Here, the undersigned is satisfied that these statements were appropriately considered and the ALJ did not cherry-pick around the statements to construct a result. The ALJ noted what evidence was admitted into the record (AT 27), and this included plaintiff's father's statement. Further, the Appeals Council's notice stated plaintiff's three other third-party statements were incorporated into the record but that they had no effect on the outcome. (AT 2.) Beyond this, neither the ALJ nor the Appeals Council were required to articulate findings on these statements, and similar claims were rejected under plaintiff's testimony and the medical evidence and opinions. 20 C.F.R. 404.1520c(d); See Holohan, 246 F.3d at 1205.

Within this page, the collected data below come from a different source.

-- ==== Sys2Proof/Machine/LutEngine.lean ====
section
/-! DEFINITION. The LutEngine family (42_lutengine.md): sine, cosine and reciprocal by direct lookup. -/

namespace Sys2Proof.Machine

/-- The sine sample of an angle shifted by `k` samples (R150, R151): the index is masked with `0x1FF`, which keeps
its value modulo 512. -/
def sinSample (theta : Word) (k : Nat) : Int := sinLut ((lsr theta 7 + k) &&& 0x1FF)

/-- `SIN rd, ra` (R150): the floor sample, 90_conflicts.md C5. -/
def execSin (rd ra : Reg) (s : State) : Result :=
  .next (s.write rd (wrap32 (sinSample (s.reg ra) 0)))

/-- `COS rd, ra` (R151): the same lookup a quarter turn, 128 samples, further. -/
def execCos (rd ra : Reg) (s : State) : Result :=
  .next (s.write rd (wrap32 (sinSample (s.reg ra) 128)))

/-- `RECIP rd, ra` (R152): an argument outside 1 to 255 raises LutDomain (R223), 90_conflicts.md C11. -/
def execRecip (rd ra : Reg) (s : State) : Result :=
  if s.ux ra < 1 ∨ s.ux ra > 255 then s.raiseBy .lutDomain (.recip rd ra)
  else .next (s.write rd (divLutWord (s.ux ra)))

end Sys2Proof.Machine
end

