theorem sinLut_half_mod (hi : i < 512) : sinLut ((i + 256) % 512) = -sinLut i := by
  rcases lt_or_ge i 256 with h | h
  · rw [Nat.mod_eq_of_lt (by omega), sinLut_add_half (by omega)]
  · obtain ⟨k, rfl⟩ := Nat.exists_eq_add_of_le' h
    rw [show (k + 256 + 256) % 512 = k by omega, sinLut_add_half (by omega), neg_neg]

theorem sinSample_half (theta : Word) : sinSample theta 256 = -sinSample theta 0 := by
  rw [sinSample_eq_sinLut, sinSample_eq_sinLut, ← sinLut_half_mod (Nat.mod_lt _ (by norm_num))]
  exact congrArg sinLut (by omega)

/-- The sample after the last one is the first guard entry. -/
theorem sinLut_next_mod (hi : i < 512) : |sinLut ((i + 1) % 512) - sinLut i| ≤ 51 := by
  have hStep := sinLut_step hi.le
  rcases eq_or_ne i 511 with rfl | h
  · rwa [show 511 + 1 = 0 + 512 from rfl, sinLut_add_turn (by omega)] at hStep
  · rwa [Nat.mod_eq_of_lt (by omega)]

theorem abs_sinSample_next_sub_le (theta : Word) : |sinSample theta 1 - sinSample theta 0| ≤ 51 := by
  have hNext := sinLut_next_mod (Nat.mod_lt (theta.toNat / 128) (show 512 > 0 by norm_num))
  rwa [sinSample_eq_sinLut, sinSample_eq_sinLut, ← Nat.mod_add_mod]

end SineLaws

/-- Settles O43: each sum moves the sample index by 512, 128, 256 or 1, and the table has the law for that shift. -/
theorem sineLawsHoldForEveryAngle : Obligations.SineLawsHoldForEveryAngle := by
  intro rd ra s s' t t' u ht ht' hu
  rw [reg_of_exec (exec_sin rd ra s) ht, reg_of_exec (exec_sin rd ra s') ht', reg_of_exec (exec_cos rd ra s) hu]
  refine ⟨fun h => ?turn, fun h => ?quarter, fun h => ?half, fun h => ?next⟩
  case turn => rw [sinSample_of_add (n := 512) h, sinSample_turn]
  case quarter => rw [sinSample_of_add (n := 128) h]
  case half =>
    rw [sinSample_of_add (n := 256) h]
    exact (s32_wrap32_sinSample _ _).trans
      ((sinSample_half _).trans (congrArg Neg.neg (s32_wrap32_sinSample _ _)).symm)
  case next =>
    have hNow := s32_wrap32_sinSample (s.reg ra) 0
    have hNext := s32_wrap32_sinSample (s.reg ra) 1
    rw [sinSample_of_add (n := 1) h]
    exact (congrArg₂ (fun p q => |p - q|) hNext hNow).trans_le (abs_sinSample_next_sub_le _)

end Sys2Proof.Machine
end

section
/-! What a command reads (10_state.md R21, 00_scope.md R12). Two states that agree on a command's source registers give
its fault cases the same operands and its group write the same patterns, so they end in the same fault or with the same
values in the destination. -/

namespace Sys2Proof.Machine

/-! ## A group write, by the registers of the group -/

/-- The `n` consecutive registers from `r` on. -/
def groupRegs (r : Reg) : Nat → List Reg
  | 0 => []
  | n + 1 => r :: groupRegs (r + 1) n

theorem operand_regs_eq_groupRegs (o : Operand) : o.regs = groupRegs o.2 o.1.size := by
  obtain ⟨kind, r⟩ := o
  have ⟨hTwo, hThree⟩ := reg_add_assoc r
  cases kind <;> simp [Operand.regs, Kind.size, groupRegs, hTwo, hThree]

section GroupWrite

variable {s₁ s₂ : State} {q r : Reg}

/-- The same patterns written to the same group keep an agreement of two states on any register. -/
theorem reg_writeGroup_congr (vs : List Word) (h : s₁.reg q = s₂.reg q) :
    (s₁.writeGroup r vs).reg q = (s₂.writeGroup r vs).reg q := by
  induction vs generalizing s₁ s₂ r with
  | nil => exact h
  | cons v vs ih =>
    refine ih ?_
    rw [State.reg_write, State.reg_write, h]

/-- And they establish it on the group. -/
theorem reg_writeGroup_eq (s₁ s₂ : State) (vs : List Word) (hq : q ∈ groupRegs r vs.length) :
    (s₁.writeGroup r vs).reg q = (s₂.writeGroup r vs).reg q := by
  induction vs generalizing s₁ s₂ r with
  | nil => cases hq
  | cons v vs ih =>
    obtain rfl | hRest := List.mem_cons.1 hq
    · exact reg_writeGroup_congr vs (by simp)
    · exact ih _ _ hRest

end GroupWrite

/-! ## Agreement on the sources -/

section Sources

variable {r : Reg}

@[simp] theorem operand_regs_reg : Operand.regs (.reg, r) = [r] := rfl
@[simp] theorem operand_regs_point : Operand.regs (.point, r) = [r, r + 1] := rfl
@[simp] theorem operand_regs_vector : Operand.regs (.vector, r) = [r, r + 1, r + 2] := rfl
@[simp] theorem operand_regs_rect : Operand.regs (.rect, r) = [r, r + 1, r + 2, r + 3] := rfl

@[simp] theorem mem_sourceRegs {i : Instr} : r ∈ i.sourceRegs ↔ ∃ o ∈ i.operands.drop 1, r ∈ o.regs :=
  List.mem_flatMap

end Sources

/-- The two states hold the same patterns in the registers that `i` reads. -/
def AgreeOnSources (i : Instr) (s₁ s₂ : State) : Prop := ∀ r ∈ i.sourceRegs, s₁.reg r = s₂.reg r

section Agreement

variable {i : Instr} {s₁ s₂ t₁ t₂ : State} {c : Cause}

theorem AgreeOnSources.reg_eq (h : AgreeOnSources i s₁ s₂) {r : Reg} (hr : r ∈ i.sourceRegs) :
    s₁.reg r = s₂.reg r := h r hr

theorem AgreeOnSources.sx_eq (h : AgreeOnSources i s₁ s₂) {r : Reg} (hr : r ∈ i.sourceRegs) :
    s₁.sx r = s₂.sx r := congrArg s32 (h r hr)

theorem AgreeOnSources.ux_eq (h : AgreeOnSources i s₁ s₂) {r : Reg} (hr : r ∈ i.sourceRegs) :
    s₁.ux r = s₂.ux r := congrArg u32 (h r hr)

theorem AgreeOnSources.symm (h : AgreeOnSources i s₁ s₂) : AgreeOnSources i s₂ s₁ := fun r hr => (h r hr).symm

/-- A command has one next state, so a fault it can enter is the one it entered. -/
theorem of_faults (h : FaultsWith i s₁ c) (ht : exec i s₁ = .next t₁) : s₁.EntersFault t₁ c (encode i) := by
  obtain ⟨t, ht', hEnters⟩ := h
  cases ht'.symm.trans ht
  exact hEnters

/-- A fault case looks at no register but a source of its command. -/
theorem FaultCase.of_agree (hCase : FaultCase i s₁ c) (h : AgreeOnSources i s₁ s₂) : FaultCase i s₂ c := by
  cases hCase with
  | illegalCommand hNotWf => exact .illegalCommand hNotWf
  | divideByZero hDiv =>
    obtain ⟨rd, ra, rb, hi, hZero⟩ := hDiv
    have hb : s₁.reg rb = s₂.reg rb := h rb (by obtain rfl | rfl := hi <;> simp [Instr.operands])
    exact .divideByZero ⟨rd, ra, rb, hi, hb ▸ hZero⟩
  | lutDomain hRecip =>
    obtain ⟨rd, ra, rfl, hArg⟩ := hRecip
    have ha : s₁.reg ra = s₂.reg ra := h ra (by simp [Instr.operands])
    exact .lutDomain ⟨rd, ra, rfl, ha ▸ hArg⟩
  | lutIndex hLerp =>
    obtain ⟨rd, ra, imm, hi⟩ := hLerp
    have ha : s₁.reg ra = s₂.reg ra :=
      h ra (by obtain ⟨rfl, -⟩ | ⟨rfl, -⟩ := hi <;> simp [Instr.operands])
    exact .lutIndex ⟨rd, ra, imm, ha ▸ hi⟩

end Agreement

/-! ## What a command writes comes from its sources -/

/-- Where it does not fault, the command is the write of patterns to its destination that two states agreeing on its
sources have in common. -/
def WritesFromSources (i : Instr) : Prop :=
  ∃ (o : Operand) (vs : State → List Word), i.destRegs = o.regs ∧ (∀ s, (vs s).length = o.1.size) ∧
    (∀ s, (∀ c, ¬FaultCase i s c) → exec i s = .next (s.writeGroup o.2 (vs s))) ∧
    ∀ {s₁ s₂}, AgreeOnSources i s₁ s₂ → vs s₁ = vs s₂

section WritesFromSources

variable {i : Instr} {rd : Reg} {v : State → Word} {vs : State → List Word}

/-- For a given command the length and the agreement of the patterns are seen from what they are computed of. -/
theorem WritesFromSources.of_group (o : Operand)
    (hExec : ∀ s, (∀ c, ¬FaultCase i s c) → exec i s = .next (s.writeGroup o.2 (vs s)))
    (hDest : i.destRegs = o.regs := by rfl) (hLength : ∀ s, (vs s).length = o.1.size := by exact fun _ => rfl)
    (hSame : ∀ {s₁ s₂}, AgreeOnSources i s₁ s₂ → vs s₁ = vs s₂ := by
      intro _ _ h
      simp [h.reg_eq, h.sx_eq, h.ux_eq, Instr.operands]) : WritesFromSources i :=
  ⟨o, vs, hDest, hLength, hExec, hSame⟩

theorem WritesFromSources.of_write
    (hExec : ∀ s, (∀ c, ¬FaultCase i s c) → exec i s = .next (s.write rd (v s)))
    (hDest : i.destRegs = [rd] := by rfl)
    (hSame : ∀ {s₁ s₂}, AgreeOnSources i s₁ s₂ → v s₁ = v s₂ := by
      intro _ _ h
      simp [h.reg_eq, h.sx_eq, h.ux_eq, State.point, State.rect, Instr.operands]) : WritesFromSources i :=
  .of_group (.reg, rd) (vs := fun s => [v s]) hExec hDest (fun _ => rfl) fun h => by rw [hSame h]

There is some ambiguity as to whether the Appeals Council incorporated this evidence into the record and rejected it, or whether the Council “did not exhibit” this evidence. (See AT 2.) It appears the Council did in fact consider these statements, as the Council's letter makes a finding that this evidence did not show a reasonable probability that the outcome would have been different. Thus, the undersigned interprets this as a statement the evidence submitted after the ALJ's decision was released were in fact considered and placed into the record. See, e.g., McLaughlin v. Saul, 2019 WL 3202806, at *5 (E.D. Cal. July 16, 2019) (finding AC's statement that the evidence was not considered, then finding it would not have changed the outcome, to be ambiguous, and so court would consider the evidence part of the record); Deliny S. v. Berryhill, 2019 WL 1259410, at *1 (C.D. Cal. Mar. 19, 2019) (same); Mayeda-Williams v. Comm'r, 2019 WL 157918, at *5 (D. Alaska Jan. 10, 2019) (same, but with the AC statement that it did not “consider or exhibit” the evidence).
V. CONCLUSION
Accordingly, IT IS HEREBY ORDERED that:
1. Plaintiff's motion for summary judgment (ECF No. 17) is DENIED;
2. The Commissioner's cross-motion (ECF No. 20) is GRANTED;
3. The final decision of the Commissioner is AFFIRMED; and
4. The Clerk of Court is directed to CLOSE this case.